**Task instructions:**
From the entries that follow, reproduce exactly and only the lines from the line with "-- ==== Sys2Proof/Machine/Group.lean" to the line with "members := BitVec.ofNat", endpoints included.

**Available data:**
=-=-=

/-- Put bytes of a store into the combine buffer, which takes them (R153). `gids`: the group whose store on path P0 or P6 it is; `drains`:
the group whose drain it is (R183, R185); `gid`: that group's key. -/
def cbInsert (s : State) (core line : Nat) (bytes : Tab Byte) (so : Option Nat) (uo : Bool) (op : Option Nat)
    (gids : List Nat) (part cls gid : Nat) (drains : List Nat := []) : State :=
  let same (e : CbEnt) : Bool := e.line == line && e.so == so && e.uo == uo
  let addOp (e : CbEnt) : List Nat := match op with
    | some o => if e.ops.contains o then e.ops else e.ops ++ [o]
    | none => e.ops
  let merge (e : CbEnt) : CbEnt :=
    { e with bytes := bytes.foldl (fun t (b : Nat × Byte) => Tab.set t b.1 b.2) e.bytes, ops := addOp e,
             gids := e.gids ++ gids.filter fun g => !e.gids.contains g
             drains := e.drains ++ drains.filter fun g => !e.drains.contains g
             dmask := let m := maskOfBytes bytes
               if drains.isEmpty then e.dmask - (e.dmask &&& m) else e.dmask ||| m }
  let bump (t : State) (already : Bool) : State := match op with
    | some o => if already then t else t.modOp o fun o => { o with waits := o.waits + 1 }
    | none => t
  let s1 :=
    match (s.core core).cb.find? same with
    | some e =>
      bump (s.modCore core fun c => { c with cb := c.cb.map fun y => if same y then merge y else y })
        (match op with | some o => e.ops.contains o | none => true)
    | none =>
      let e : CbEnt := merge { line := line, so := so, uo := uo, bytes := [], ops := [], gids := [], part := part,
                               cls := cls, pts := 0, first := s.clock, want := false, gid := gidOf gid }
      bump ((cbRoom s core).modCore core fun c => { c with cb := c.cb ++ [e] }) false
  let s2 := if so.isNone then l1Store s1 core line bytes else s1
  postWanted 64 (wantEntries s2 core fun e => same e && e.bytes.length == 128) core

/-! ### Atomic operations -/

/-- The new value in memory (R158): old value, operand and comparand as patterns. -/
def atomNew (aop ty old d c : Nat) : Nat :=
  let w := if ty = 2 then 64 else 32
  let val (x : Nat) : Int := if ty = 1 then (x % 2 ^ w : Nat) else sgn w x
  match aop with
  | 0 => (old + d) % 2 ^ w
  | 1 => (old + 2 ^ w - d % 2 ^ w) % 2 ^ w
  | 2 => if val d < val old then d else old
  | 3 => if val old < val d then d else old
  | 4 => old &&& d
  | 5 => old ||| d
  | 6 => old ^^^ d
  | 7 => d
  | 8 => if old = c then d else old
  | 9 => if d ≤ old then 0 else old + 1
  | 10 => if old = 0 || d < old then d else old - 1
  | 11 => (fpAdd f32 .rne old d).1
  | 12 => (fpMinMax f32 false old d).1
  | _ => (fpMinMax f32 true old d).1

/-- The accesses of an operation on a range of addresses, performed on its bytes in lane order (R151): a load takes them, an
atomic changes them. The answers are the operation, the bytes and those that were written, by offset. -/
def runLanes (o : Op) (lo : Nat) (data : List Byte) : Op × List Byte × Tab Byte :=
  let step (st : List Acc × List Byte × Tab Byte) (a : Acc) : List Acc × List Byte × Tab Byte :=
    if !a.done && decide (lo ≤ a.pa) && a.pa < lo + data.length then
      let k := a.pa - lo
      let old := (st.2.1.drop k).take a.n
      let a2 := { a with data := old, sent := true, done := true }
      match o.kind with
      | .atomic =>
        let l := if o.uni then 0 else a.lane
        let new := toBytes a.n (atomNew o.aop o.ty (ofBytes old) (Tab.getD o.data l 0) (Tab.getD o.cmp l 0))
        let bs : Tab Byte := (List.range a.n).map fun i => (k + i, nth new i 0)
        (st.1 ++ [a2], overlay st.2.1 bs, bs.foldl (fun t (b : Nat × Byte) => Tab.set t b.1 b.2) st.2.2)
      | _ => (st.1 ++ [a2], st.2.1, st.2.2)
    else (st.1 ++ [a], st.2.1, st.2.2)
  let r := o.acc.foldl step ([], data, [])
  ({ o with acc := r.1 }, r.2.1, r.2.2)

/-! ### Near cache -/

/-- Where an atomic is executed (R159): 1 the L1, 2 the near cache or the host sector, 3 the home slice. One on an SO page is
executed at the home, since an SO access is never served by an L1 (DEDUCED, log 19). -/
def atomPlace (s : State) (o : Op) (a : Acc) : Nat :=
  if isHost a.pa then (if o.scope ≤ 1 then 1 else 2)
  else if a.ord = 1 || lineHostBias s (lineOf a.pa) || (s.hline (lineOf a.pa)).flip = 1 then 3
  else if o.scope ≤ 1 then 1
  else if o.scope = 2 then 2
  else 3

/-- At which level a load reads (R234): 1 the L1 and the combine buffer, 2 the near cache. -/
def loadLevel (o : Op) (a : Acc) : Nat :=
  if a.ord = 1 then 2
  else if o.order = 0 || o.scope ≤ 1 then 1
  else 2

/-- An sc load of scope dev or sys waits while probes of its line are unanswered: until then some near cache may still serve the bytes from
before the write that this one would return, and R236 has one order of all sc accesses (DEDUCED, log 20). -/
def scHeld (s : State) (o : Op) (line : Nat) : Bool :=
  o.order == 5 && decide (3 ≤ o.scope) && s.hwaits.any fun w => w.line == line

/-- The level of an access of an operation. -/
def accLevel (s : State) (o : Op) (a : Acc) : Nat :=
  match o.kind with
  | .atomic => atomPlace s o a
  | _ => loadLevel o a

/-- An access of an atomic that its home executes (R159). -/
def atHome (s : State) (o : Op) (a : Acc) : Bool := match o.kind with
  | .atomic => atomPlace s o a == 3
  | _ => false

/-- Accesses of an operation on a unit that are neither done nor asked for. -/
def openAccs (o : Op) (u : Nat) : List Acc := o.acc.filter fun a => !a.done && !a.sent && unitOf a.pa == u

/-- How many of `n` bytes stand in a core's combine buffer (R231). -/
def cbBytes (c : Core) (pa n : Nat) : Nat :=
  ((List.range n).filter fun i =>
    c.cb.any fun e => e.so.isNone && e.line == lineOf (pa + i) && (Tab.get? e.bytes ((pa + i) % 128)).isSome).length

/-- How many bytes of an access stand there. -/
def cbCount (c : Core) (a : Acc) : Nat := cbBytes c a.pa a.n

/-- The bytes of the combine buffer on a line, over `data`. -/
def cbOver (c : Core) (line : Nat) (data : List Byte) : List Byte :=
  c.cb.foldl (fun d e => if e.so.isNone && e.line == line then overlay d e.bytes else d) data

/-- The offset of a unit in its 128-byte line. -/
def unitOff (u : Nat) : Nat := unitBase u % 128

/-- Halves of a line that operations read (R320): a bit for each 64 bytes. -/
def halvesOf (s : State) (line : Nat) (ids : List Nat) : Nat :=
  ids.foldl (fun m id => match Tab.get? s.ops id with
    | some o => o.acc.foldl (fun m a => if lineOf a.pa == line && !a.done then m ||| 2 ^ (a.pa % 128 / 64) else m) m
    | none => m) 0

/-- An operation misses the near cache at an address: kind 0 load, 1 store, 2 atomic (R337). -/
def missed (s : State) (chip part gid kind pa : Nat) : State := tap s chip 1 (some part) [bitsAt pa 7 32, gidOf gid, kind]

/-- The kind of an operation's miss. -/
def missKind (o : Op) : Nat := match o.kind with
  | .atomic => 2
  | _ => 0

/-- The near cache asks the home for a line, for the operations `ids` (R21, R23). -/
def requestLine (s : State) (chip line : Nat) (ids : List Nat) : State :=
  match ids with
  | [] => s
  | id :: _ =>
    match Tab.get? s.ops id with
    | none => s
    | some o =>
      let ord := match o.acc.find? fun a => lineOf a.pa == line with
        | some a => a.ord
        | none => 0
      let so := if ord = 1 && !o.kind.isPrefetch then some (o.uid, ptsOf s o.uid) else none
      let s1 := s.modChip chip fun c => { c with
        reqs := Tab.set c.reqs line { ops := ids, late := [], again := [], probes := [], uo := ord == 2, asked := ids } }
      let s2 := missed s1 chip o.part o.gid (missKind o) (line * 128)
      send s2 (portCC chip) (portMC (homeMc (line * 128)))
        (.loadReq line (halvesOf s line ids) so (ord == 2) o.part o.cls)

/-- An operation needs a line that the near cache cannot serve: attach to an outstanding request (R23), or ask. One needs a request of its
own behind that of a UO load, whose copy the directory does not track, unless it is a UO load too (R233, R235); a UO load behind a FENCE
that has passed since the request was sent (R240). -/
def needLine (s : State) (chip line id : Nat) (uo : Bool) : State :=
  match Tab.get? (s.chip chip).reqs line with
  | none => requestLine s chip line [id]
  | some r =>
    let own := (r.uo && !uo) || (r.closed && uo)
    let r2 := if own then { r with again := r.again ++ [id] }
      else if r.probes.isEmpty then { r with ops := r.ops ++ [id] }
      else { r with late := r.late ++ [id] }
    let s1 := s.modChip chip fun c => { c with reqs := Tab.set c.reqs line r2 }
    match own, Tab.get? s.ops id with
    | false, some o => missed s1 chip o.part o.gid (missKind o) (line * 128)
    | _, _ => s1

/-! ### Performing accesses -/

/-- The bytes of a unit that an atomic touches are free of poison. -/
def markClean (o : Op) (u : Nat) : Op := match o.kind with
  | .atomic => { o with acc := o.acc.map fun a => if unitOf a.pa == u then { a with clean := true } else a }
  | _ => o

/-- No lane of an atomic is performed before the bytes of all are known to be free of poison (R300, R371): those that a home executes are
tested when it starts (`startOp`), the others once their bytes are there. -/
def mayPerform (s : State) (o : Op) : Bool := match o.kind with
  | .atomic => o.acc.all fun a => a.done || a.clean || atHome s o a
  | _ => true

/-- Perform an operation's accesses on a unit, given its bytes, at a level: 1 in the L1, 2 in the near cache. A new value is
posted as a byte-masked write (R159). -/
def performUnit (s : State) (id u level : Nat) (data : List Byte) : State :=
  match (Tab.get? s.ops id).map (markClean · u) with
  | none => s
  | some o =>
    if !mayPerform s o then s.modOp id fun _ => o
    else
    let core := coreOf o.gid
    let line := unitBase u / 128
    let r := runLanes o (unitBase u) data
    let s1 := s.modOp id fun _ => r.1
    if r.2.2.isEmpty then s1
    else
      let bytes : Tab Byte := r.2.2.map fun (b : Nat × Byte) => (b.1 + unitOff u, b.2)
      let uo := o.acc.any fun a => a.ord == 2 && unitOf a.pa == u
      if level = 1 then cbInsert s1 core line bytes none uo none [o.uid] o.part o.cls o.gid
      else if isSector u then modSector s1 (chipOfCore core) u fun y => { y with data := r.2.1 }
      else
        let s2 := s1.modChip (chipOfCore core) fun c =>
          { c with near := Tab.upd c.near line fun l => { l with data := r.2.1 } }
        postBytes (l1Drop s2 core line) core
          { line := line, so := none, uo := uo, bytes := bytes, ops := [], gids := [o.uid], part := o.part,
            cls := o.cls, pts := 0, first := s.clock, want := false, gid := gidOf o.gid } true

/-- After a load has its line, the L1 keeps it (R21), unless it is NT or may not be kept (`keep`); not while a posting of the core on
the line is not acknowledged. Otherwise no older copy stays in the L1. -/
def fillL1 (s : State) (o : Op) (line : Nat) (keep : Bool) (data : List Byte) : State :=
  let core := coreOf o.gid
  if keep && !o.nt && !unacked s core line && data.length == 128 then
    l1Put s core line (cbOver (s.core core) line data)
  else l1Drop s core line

=-=-=

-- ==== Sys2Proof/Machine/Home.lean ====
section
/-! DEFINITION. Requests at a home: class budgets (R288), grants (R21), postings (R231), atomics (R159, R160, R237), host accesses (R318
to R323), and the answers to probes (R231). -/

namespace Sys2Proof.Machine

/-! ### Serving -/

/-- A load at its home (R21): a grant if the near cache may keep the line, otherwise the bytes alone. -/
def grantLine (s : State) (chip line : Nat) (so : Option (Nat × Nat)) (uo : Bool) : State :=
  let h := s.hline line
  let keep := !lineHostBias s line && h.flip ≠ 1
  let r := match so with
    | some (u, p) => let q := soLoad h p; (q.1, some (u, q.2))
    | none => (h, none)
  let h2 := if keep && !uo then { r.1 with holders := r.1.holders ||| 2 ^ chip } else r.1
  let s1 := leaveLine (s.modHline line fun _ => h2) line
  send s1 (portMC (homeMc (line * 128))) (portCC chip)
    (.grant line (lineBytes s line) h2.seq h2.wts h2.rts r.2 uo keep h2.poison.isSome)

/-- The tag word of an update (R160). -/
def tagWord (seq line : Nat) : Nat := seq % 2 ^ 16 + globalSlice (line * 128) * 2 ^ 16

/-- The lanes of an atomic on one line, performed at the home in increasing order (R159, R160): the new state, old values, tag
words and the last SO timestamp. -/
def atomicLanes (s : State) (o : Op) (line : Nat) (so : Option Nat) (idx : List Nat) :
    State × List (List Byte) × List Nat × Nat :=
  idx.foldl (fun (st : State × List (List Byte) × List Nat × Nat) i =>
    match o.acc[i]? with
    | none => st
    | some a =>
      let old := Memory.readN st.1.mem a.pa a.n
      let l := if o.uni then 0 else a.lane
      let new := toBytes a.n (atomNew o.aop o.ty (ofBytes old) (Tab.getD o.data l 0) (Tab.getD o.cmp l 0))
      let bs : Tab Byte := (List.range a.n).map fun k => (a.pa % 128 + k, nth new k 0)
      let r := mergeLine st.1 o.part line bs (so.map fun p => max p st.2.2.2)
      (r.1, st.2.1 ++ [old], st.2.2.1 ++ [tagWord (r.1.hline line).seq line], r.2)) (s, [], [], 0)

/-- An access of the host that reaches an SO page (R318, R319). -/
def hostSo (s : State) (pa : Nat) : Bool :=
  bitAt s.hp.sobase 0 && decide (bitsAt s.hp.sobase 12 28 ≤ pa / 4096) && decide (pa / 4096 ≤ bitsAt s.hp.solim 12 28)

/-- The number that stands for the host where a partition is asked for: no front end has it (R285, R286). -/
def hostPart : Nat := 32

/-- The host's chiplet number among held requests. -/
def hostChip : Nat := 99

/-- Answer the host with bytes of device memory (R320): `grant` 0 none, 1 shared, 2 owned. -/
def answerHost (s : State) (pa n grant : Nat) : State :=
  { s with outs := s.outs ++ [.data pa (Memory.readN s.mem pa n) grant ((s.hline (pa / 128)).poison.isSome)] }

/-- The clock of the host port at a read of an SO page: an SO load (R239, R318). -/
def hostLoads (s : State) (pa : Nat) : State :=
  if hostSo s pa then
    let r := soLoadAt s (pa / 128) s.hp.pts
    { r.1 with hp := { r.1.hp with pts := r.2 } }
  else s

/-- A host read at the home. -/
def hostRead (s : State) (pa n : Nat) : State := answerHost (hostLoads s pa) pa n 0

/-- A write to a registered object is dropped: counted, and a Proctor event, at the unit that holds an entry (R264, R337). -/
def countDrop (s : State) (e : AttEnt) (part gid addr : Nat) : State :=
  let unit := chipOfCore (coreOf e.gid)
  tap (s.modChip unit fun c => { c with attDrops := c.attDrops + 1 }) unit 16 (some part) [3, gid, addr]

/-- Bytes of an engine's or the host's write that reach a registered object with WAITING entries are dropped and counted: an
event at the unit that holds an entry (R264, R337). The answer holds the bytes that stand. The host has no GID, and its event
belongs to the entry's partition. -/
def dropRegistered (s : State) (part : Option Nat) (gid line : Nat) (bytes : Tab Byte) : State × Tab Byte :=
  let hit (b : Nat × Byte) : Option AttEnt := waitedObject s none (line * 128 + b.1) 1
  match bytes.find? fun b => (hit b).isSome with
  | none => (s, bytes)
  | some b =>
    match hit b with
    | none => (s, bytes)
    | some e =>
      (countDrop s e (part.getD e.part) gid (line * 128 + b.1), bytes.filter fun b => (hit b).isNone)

=-=-=

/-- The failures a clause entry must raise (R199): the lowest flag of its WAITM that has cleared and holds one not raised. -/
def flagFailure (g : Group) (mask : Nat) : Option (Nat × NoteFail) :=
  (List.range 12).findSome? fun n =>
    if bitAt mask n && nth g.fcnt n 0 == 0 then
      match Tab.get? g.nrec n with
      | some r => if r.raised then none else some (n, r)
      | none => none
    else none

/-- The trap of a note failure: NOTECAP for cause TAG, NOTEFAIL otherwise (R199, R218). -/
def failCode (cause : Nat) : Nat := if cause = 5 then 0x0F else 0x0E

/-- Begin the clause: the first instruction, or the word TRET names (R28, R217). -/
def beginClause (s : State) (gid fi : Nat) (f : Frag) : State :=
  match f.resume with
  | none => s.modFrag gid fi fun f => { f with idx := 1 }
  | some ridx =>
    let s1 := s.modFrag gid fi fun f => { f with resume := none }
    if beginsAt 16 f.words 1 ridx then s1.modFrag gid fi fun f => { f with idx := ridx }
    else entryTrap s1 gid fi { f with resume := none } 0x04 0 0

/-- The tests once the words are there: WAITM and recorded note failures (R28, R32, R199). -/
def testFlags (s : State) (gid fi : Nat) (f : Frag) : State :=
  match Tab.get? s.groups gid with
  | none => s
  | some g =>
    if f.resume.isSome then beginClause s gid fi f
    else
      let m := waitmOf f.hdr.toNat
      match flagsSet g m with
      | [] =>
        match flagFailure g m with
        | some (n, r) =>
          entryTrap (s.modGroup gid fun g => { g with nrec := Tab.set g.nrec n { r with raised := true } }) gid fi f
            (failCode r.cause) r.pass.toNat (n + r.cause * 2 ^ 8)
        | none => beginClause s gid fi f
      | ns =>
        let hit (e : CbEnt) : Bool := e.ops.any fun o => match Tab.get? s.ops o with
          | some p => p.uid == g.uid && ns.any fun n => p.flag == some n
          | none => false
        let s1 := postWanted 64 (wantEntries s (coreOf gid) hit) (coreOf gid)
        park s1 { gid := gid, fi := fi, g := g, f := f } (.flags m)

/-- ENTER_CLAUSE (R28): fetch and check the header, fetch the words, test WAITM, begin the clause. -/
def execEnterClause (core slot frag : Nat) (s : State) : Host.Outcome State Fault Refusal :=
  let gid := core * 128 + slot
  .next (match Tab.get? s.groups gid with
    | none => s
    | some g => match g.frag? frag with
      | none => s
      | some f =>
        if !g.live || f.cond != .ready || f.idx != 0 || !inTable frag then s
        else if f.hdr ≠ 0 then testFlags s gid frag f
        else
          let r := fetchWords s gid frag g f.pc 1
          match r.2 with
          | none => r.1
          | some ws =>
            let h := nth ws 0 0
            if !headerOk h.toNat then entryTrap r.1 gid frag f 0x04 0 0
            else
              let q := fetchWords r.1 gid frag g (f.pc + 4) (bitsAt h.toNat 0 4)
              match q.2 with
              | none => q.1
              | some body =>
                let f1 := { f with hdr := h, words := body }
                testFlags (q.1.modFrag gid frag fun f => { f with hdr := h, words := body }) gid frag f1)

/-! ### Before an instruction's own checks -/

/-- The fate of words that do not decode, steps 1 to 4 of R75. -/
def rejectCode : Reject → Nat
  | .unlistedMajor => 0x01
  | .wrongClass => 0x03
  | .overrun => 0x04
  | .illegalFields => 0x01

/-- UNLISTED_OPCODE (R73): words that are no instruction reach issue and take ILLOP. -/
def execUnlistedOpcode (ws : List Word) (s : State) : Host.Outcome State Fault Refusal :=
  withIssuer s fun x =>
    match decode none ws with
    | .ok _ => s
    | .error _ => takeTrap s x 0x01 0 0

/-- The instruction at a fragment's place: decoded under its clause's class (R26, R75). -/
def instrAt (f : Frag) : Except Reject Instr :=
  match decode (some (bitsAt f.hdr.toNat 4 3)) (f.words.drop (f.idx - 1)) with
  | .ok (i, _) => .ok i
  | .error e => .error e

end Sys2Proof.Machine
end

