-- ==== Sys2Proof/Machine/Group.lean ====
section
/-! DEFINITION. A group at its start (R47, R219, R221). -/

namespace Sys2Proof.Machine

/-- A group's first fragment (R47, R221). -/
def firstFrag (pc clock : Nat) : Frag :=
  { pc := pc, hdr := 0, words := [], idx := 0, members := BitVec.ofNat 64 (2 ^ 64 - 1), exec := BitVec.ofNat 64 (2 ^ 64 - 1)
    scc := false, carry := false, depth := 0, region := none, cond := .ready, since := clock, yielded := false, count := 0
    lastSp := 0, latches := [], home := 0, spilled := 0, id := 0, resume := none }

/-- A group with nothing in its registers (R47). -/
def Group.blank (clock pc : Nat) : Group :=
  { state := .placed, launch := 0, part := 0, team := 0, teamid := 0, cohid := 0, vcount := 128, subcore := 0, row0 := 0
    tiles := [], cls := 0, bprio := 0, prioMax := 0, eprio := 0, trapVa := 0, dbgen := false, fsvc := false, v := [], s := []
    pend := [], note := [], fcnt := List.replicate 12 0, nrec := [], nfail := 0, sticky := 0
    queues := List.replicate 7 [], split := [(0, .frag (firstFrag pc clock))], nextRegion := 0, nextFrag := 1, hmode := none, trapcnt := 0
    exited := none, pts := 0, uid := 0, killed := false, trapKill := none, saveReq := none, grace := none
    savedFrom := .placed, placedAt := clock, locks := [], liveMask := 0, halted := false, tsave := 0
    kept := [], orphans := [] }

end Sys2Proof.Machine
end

=-=-=

**Response area:**
-- ==== Sys2Proof/Machine/Group.lean ====
section
/-! DEFINITION. A group at its start (R47, R219, R221). -/

namespace Sys2Proof.Machine

/-- A group's first fragment (R47, R221). -/
def firstFrag (pc clock : Nat) : Frag :=
  { pc := pc, hdr := 0, words := [], idx := 0, members := BitVec.ofNat 64 (2 ^ 64 - 1), exec := BitVec.ofNat 64 (2 ^ 64 - 1)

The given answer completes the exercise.